Which brings us to Congress, that other branch the White House touts. It is utterly and embarrassingly true that they have repeatedly bought off on this, even if James Sensenbrenner, among others, is suckering journalists claiming that he didn’t. Indeed, oversight committees shot down efforts to limit Section 215 orders to people who actually had a tie to a suspected terrorist or foreign spy in 2006, 2009, and 2011. Such language was shot down each time. So, too, were efforts in 2011 and 2012 to reveal what was really going on in Section 215 collection; oversight committees shot that down too.

So here, in a rarity for national security overreach, the White House is absolutely right. Congress repeatedly bought off on this program, including its unbelievably broad standard for “relevance.”

Except … except … when Ron Wyden tried to get the government to tell him how many Americans’ records had been reviewed (by using this front-end collection to identify the back-end collection) the Inspectors General in question professed to be helpless to do that (later hints suggested they had done that study, but refused to share it with the Intelligence Committees).

So while it is true that Congress, with a few exceptions, have been completely complicit in this, it is also true that the Executive Branch has withheld the information Congress needs to understand what is happening with US person data.

I wonder why?

Never you worry, though, because it’s all constitutional.

There is a robust legal regime in place governing all activities conducted pursuant to the Foreign Intelligence Surveillance Act.
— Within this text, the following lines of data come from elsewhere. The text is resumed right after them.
/-! ### Fades and binning (R303, R304) -/

/-- A write of TARGET (R303): the fade starts from the present index. -/
def State.fadeStart (c : Fin 48) (s : State) : State :=
  let t := s.fld (Reg.ACC_CH_FADE c) 9 0
  let n := max 1 (s.fld (Reg.ACC_CH_FADE c) 27 16)
  s.onAcc c fun x => { x with start := x.index, target := t, len := n, k := 0 }
/-- One fade tick of a channel. -/
def AccCh.fadeStep (x : AccCh) : AccCh :=
  if x.len ≤ x.k then x
  else
    let k := x.k + 1
    { x with k := k, index := ((x.start : Int) + Int.tdiv (((x.target : Int) - x.start) * k) x.len).toNat }
/-- The fade request of a channel (R303). -/
def State.fadeReq (s : State) (c : Fin 48) : Nat :=
  let i := (s.acc c).index
  s.fld (Reg.ACC_FADETAB (s.fld (Reg.ACC_CH_CFG c) 14 14) (i / 2)) (16 * (i % 2) + 15) (16 * (i % 2))
/-- The binning words of group `g` in the registers. -/
def State.binRegs (s : State) (g : Nat) : List Word :=
  (List.range 20).map fun i => s.reg (Reg.ACC_BIN (4 * g + i / 5) (i % 5))
/-- At a fade tick the matrices in use follow the registers unless BIN_HOLD is 1 (R304). -/
def State.takeBins (s : State) : State :=
  forEach (List.finRange 4) (fun g s =>
    if s.bit (Reg.ACC_GROUP g) 7 then s else s.onAccent fun a => { a with bins := a.bins.set g (some (s.binRegs g)) }) s
/-- BIN[l][k][j] in use, as a signed number. -/
def State.binEntry (s : State) (l k j : Nat) : Int :=
  let g : Fin 4 := ⟨l / 4 % 4, Nat.mod_lt _ (by decide)⟩
  let i := 3 * k + j
  let reset : List Word := (List.range 20).map fun i => if i % 5 % 2 = 0 then 0x4000 else 0
  let w := ((s.accent.bins.get g).getD reset).getD (5 * (l % 4) + i / 2) 0
  signedOf 16 (bitsOf w.toNat (16 * (i % 2) + 15) (16 * (i % 2)))
/-- The fade-and-binning level of a channel (R298, R304). -/
def State.binLevel (s : State) (c : Fin 48) : Nat :=
  let l := c.val / 3
  if s.accMode (c / 12) = 1 then
    let q (j : Nat) : Int := s.fadeReq ⟨(3 * l + j) % 48, Nat.mod_lt _ (by decide)⟩
    let sum := (List.range 3).foldl (fun a j => a + s.binEntry l (c.val % 3) j * q j) 0
    (clampInt 0 0xFFFF ((sum + 8192) / 16384)).toNat
  else s.fadeReq c

/-! ### Detection (R308 to R310, R313) -/

/-- Units of used groups now in a class (R313). -/
def State.accCount (s : State) (cls : Nat) : Nat :=
  (s.accChans.map fun c => (s.accUnits.filter fun l => decide (((s.acc c).unit l).cls = cls)).length).foldl (· + ·) 0
/-- Raises input 40 + `i` at most once in a milk round (R313). -/
def State.accRaise (i detail : Nat) (s : State) : State :=
  if s.accent.raised.getLsbD i then s
  else (s.onAccent fun a => { a with raised := a.raised ||| (1#5 <<< i) }).raise (40 + i) detail

/-- A unit's class changes, with what that reports (R313, R314). -/
def State.accSetClass (c : Fin 48) (line : Option (Fin 8)) (new source : Nat) (s : State) : State :=
  let old := ((s.acc c).unit line).cls
  let s := s.onAcc c (·.onUnit line fun u => { u with cls := new })
  if old = new then s
  else
    let s := if 3 ≤ new then (s.setFlag Reg.ACC_EVT (new - 3)).accRaise (new - 3) c else s
    if 2 ≤ new ∨ (new = 1 ∧ old = 5) then
      s.post 0x80 (320 + c / 12) (le 1 c ++ le 1 ((line.map (·.val)).getD 0xFF) ++ le 1 new ++ le 1 old ++ le 1 source ++ zeros 1 ++
        le 2 (s.acc c).inForce ++ le 2 (s.accCount new))
    else s

/-- AGE_LIMIT in lamp counts (R310). -/
def State.accAge (s : State) : Nat := max 2 (min 28 (s.fld Reg.ACC_CFG 12 8)) * 50000000

/-- The judgement of a unit at a fade tick (R310). -/
def State.accJudge (c : Fin 48) (line : Option (Fin 8)) (s : State) : State :=
  let u := (s.acc c).unit line
  let s1 := s.onAcc c (·.onUnit line fun u => { u with sample := none })
  match if s.accent.supplyLow then none else u.sample with
  | some (k, src) =>
    let s2 := s1.onAcc c (·.onUnit line fun u => { u with verified := s.lamp })
    if u.cls = 3 ∨ u.cls = 4 then s2
    else if k = 0 then s2.accSetClass c line 1 src
    else if u.cls = 2 then s2.accSetClass c line (2 + k) src
    else s2.accSetClass c line 2 src
  | none =>
    if u.cls ≤ 2 ∧ s.accAge < s.lamp - u.verified then s1.accSetClass c line 5 3 else s1

/-- The off-check of a channel at L = 0 (R308). -/
def State.offCheck (samples : List PinSample) (c : Fin 48) (s : State) : State :=
  if (s.acc c).inForce ≠ 0 || s.accent.supplyLow then s
  else
    let r : Nat × Bool := match samples.find? (fun p => p.ch = c) with
      | some p => (if p.mv < 250 then 1 else 0, false)
      | none => (s.free % 2, true)
    let s := if r.2 then s.useFree else s
    forEach s.accUnits (fun l s => s.onAcc c (·.onUnit l fun u => { u with sample := some (r.1, 2) })) s

/-- CLR takes effect (R310). -/
def State.accClear (c : Fin 48) (s : State) : State :=
  if (s.acc c).clr then
    let s := s.onAcc c fun x => { x with clr := false }
    forEach (none :: (List.finRange 8).map some) (fun l s => s.onAcc c (·.onUnit l fun u => { u with cls := 0 })) s
  else s

/-- Whether a probe may be made at the first period after this fade tick (R309). -/
def State.probeArm (c : Fin 48) (line : Option (Fin 8)) (s : State) : State :=
  let u := (s.acc c).unit line
  let rested := match u.probeAt with
    | some t => decide (msCounts 64 ≤ s.lamp - t)
    | none => true
  let ok := s.bit Reg.ACC_CFG 0 && decide (u.debt = 0) && rested && decide (u.cls ≠ 4)
  s.onAcc c (·.onUnit line fun u => { u with probeDue := ok })

/-- A fade tick (R303, R304, R308, R310). -/
def State.fadeTick (offChecks : List PinSample) (s : State) : State :=
  let due := s.accent.fadeAt + msCounts 1
  let s := (s.advanceTo due).onAccent fun a => { a with fadeAt := due }
  if !s.accRuns then s
  else
    let used := s.accChans
    let s := if s.dev.state = .fatal then s
      else
        let s := (forEach used (fun c s => s.onAcc c (·.fadeStep)) s).takeBins
        forEach used (fun c s => s.onAcc c fun x => { x with level := s.binLevel c }) s
    forEach used (fun c s =>
      let s := (s.offCheck offChecks c).accClear c
      forEach s.accUnits (fun l s => (s.accJudge c l).probeArm c l) s) s

/-! ### Matrix scanning (R305 to R307) -/

/-- A scan frame starts: the buffers are exchanged if that was asked (R305, R307). FATAL keeps the front buffer, and an exchange
asked for stays asked (R312). -/
def State.scanStart (p : Nat) (s : State) : State :=
  let swap := s.accent.mswap && decide (s.dev.state ≠ .fatal)
  s.onAccent fun a => { a with
    scan := some (s.lamp, p, 0)
    front := if swap then !a.front else a.front
    mswap := a.mswap && !swap }
def State.msync (s : State) : Bool := s.bit Reg.ACC_CFG 1
/-- The scan frame that a frame tick starts (R305). -/
def State.scanTick (s : State) : State :=
  if s.matrixOn && !s.msync && s.accRuns then s.scanStart s.timing.period else s

def Accent.frontBuf (a : Accent) : List (Nat × Nat) := if a.front then a.buf1 else a.buf0
def Accent.backBuf (a : Accent) : List (Nat × Nat) := if a.front then a.buf0 else a.buf1
def Accent.setBack (f : List (Nat × Nat) → List (Nat × Nat)) (a : Accent) : Accent :=
  if a.front then { a with buf0 := f a.buf0 } else { a with buf1 := f a.buf1 }
/-- A cell of the front buffer. -/
def Accent.cell (a : Accent) (i : Nat) : Nat := Sparse.get (fun _ => 0) a.frontBuf i

/-- Start of slot `j` of a scan frame, from its start (R305). -/
def slotAt (p j : Nat) : Nat := j * p / (8 * (p / 50000))
/-- A scan slot (R305). -/
def State.scanSlot (samples : List PinSample) (s : State) : State := match s.accent.scan with
  | none => s
  | some (t0, p, j) =>
    if 8 * (p / 50000) ≤ j || !s.matrixOn || !s.accRuns then s
    else
      let s := (s.advanceTo (t0 + slotAt p j)).onAccent fun a => { a with scan := some (t0, p, j + 1) }
      let len := slotAt p (j + 1) - slotAt p j
      let line : Fin 8 := ⟨j % 8, Nat.mod_lt _ (by decide)⟩
      let s := s.emit (.gate line 50 (len - 100))
      forEach s.accChans (fun c s =>
        let s := s.latchLevel c
        s.accPulse c (some line) (len - 200) (mul16 (s.accent.cell (48 * line + c)) (s.acc c).inForce) 100 samples) s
That regime has been briefed to and approved by the Court.

Activities authorized under the Act are subject to strict controls and procedures under oversight of the Department of Justice, the Office of the Director of National Intelligence and the FISA Court, to ensure that they comply with the Constitution and laws of the United States and appropriately protect privacy and civil liberties.

Don’t worry, the White House concludes. The legal review designed not to be robust is robust.

And to be fair, the FISA Court has, on at least one occasion, told the Administration they were violating the Fourth Amendment. Though apparently DOJ and ODNI thought this Fourth Amendment violative collection was kosher, as they had to be slapped down by the court, so I’m not sure what purpose their purported oversight serves.

But as I pointed out this morning, there’s a flaw to this argument that is grounded in the Administration’s refusal to admit this is a real FISA Court order.

Standing.

The government, over and over and over and over, assures us this is all very Constitutional. Even while the government, over and over and over and over, goes to great lengths to ensure citizens don’t learn how they’re being surveilled, which would (in addition to pissing them off) give them the ability to sue.

Until the Americans who have been surveilled are permitted to challenge this in a court — precisely what the government has gone to great lengths to prevent — White House claims to constitutionality ring hollow.

The government doesn’t have the confidence to let us test these claims in court. That ought to tell you what they really think about its constitutionality.